Exercise »
Wherever the word "snapDone" occurs in the lines below, copy the whole line.

Materials provided »
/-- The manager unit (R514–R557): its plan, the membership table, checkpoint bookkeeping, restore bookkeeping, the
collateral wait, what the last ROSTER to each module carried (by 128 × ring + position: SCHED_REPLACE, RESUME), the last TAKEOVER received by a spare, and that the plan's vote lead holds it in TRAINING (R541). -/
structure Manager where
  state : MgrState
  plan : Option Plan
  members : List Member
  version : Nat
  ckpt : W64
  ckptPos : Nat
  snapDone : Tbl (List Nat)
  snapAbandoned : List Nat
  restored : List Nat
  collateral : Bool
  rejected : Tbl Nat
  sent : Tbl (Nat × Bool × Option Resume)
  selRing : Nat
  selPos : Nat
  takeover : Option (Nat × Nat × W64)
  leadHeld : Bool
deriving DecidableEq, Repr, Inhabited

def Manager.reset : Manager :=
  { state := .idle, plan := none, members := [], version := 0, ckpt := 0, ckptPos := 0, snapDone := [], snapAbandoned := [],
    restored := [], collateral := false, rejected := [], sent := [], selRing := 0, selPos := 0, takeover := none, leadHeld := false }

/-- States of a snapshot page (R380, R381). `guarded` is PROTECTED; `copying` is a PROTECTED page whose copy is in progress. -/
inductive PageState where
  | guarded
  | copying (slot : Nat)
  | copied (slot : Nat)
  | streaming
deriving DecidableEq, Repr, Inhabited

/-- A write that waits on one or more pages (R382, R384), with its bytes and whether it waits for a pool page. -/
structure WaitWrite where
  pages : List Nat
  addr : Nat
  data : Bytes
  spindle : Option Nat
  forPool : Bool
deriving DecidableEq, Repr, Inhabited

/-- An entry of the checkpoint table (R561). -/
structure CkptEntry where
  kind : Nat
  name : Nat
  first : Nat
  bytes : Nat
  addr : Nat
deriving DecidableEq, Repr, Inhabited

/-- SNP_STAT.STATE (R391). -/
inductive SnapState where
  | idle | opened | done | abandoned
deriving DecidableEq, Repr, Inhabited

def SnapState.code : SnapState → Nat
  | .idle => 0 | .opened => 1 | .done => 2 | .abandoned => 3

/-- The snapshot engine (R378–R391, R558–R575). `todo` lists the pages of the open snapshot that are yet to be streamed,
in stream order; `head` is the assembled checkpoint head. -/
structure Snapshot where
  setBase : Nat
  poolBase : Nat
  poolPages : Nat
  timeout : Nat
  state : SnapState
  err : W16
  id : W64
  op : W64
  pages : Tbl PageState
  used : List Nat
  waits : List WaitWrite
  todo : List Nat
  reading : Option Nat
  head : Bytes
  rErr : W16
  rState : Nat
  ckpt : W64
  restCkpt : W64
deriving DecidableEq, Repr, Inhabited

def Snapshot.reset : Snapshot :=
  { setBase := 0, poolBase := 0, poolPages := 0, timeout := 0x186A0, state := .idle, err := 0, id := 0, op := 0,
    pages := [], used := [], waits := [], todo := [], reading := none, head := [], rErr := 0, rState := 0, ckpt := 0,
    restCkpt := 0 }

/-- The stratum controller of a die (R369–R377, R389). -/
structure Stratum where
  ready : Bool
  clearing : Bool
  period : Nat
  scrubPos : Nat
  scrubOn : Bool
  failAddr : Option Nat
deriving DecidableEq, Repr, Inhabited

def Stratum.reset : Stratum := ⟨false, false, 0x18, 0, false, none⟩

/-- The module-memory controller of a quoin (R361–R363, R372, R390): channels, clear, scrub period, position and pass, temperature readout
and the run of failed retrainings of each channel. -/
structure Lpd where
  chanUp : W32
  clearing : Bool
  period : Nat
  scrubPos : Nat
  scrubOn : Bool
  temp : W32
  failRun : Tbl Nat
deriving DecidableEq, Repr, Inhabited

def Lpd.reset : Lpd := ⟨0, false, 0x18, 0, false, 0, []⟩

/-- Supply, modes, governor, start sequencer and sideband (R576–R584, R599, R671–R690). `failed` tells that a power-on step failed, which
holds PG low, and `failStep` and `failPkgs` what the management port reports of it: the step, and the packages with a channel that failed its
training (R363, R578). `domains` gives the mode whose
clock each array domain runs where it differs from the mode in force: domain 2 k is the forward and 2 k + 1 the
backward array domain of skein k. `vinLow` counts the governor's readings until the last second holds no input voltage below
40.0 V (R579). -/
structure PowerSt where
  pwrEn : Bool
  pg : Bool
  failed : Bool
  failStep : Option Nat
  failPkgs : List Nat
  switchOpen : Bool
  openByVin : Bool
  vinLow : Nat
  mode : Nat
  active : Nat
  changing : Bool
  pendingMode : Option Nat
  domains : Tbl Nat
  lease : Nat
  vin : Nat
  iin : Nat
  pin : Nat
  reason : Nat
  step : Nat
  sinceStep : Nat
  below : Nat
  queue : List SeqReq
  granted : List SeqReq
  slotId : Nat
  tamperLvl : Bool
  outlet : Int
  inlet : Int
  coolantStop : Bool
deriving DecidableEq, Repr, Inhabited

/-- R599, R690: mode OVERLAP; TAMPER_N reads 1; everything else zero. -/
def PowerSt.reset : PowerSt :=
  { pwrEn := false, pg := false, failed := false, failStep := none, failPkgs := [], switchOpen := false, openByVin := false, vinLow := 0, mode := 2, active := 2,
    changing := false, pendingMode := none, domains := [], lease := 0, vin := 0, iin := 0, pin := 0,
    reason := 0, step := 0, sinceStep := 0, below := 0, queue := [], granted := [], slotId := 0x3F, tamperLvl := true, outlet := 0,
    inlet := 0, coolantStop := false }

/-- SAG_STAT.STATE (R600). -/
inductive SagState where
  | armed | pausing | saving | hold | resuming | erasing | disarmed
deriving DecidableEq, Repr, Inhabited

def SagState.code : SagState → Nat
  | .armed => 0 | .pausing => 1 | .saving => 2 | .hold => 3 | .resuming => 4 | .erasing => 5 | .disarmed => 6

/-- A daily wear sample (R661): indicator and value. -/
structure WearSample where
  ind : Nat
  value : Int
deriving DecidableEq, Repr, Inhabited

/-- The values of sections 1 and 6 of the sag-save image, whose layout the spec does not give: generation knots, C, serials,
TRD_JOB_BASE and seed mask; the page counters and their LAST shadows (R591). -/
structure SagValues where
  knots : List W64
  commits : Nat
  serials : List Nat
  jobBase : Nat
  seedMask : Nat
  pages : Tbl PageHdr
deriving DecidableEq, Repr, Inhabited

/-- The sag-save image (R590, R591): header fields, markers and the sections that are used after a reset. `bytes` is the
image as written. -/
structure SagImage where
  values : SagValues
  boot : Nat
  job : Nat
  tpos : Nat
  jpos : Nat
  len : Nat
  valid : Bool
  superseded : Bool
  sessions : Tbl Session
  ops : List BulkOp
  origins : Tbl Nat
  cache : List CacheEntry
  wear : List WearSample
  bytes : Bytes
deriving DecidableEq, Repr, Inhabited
* * *
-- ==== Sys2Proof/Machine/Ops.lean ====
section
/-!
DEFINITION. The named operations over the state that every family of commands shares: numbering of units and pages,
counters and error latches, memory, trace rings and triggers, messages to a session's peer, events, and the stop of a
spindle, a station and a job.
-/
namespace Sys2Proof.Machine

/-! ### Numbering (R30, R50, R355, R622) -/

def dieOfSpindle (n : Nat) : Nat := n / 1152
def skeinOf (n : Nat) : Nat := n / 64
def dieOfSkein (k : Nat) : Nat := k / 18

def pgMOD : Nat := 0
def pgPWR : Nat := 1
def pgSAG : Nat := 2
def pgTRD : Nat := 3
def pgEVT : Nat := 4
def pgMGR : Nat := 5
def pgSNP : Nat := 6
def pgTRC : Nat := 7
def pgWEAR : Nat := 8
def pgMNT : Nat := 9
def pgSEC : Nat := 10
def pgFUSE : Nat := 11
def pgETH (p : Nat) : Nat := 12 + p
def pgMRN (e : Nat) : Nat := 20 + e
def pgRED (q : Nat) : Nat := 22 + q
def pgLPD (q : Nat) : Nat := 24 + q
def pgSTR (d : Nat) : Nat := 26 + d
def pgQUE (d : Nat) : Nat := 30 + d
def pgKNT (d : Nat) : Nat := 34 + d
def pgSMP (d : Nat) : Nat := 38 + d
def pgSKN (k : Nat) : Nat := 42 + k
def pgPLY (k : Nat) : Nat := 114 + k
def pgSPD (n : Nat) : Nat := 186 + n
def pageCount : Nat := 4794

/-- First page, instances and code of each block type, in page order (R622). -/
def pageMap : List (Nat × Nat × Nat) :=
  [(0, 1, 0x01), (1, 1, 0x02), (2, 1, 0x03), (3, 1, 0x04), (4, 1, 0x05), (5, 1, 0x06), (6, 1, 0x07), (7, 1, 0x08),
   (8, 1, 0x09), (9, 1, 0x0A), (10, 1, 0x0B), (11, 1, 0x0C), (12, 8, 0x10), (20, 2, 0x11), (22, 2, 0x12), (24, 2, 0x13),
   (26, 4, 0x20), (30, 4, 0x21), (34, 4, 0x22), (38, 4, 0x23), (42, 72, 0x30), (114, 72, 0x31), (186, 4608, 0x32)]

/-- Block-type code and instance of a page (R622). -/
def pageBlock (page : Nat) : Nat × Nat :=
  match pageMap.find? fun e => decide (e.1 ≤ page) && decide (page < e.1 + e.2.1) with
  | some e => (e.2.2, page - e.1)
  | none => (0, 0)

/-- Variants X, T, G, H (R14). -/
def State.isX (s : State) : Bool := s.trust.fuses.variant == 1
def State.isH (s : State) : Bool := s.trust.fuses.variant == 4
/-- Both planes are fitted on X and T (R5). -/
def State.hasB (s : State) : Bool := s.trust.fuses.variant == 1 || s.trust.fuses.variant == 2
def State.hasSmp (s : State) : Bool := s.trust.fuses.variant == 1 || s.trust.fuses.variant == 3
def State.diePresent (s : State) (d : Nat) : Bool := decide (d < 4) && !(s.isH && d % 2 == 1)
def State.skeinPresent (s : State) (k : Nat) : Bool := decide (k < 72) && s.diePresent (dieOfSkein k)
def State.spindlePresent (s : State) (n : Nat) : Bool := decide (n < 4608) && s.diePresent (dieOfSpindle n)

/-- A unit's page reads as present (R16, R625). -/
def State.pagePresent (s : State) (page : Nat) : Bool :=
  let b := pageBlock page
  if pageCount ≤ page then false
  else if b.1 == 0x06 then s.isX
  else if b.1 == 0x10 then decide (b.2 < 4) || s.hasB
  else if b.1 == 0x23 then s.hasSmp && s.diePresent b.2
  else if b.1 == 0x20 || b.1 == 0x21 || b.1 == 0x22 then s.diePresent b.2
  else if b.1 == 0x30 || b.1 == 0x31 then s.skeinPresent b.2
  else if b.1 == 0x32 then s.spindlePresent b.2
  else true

Response below »
  snapDone : Tbl (List Nat)
  { state := .idle, plan := none, members := [], version := 0, ckpt := 0, ckptPos := 0, snapDone := [], snapAbandoned := [],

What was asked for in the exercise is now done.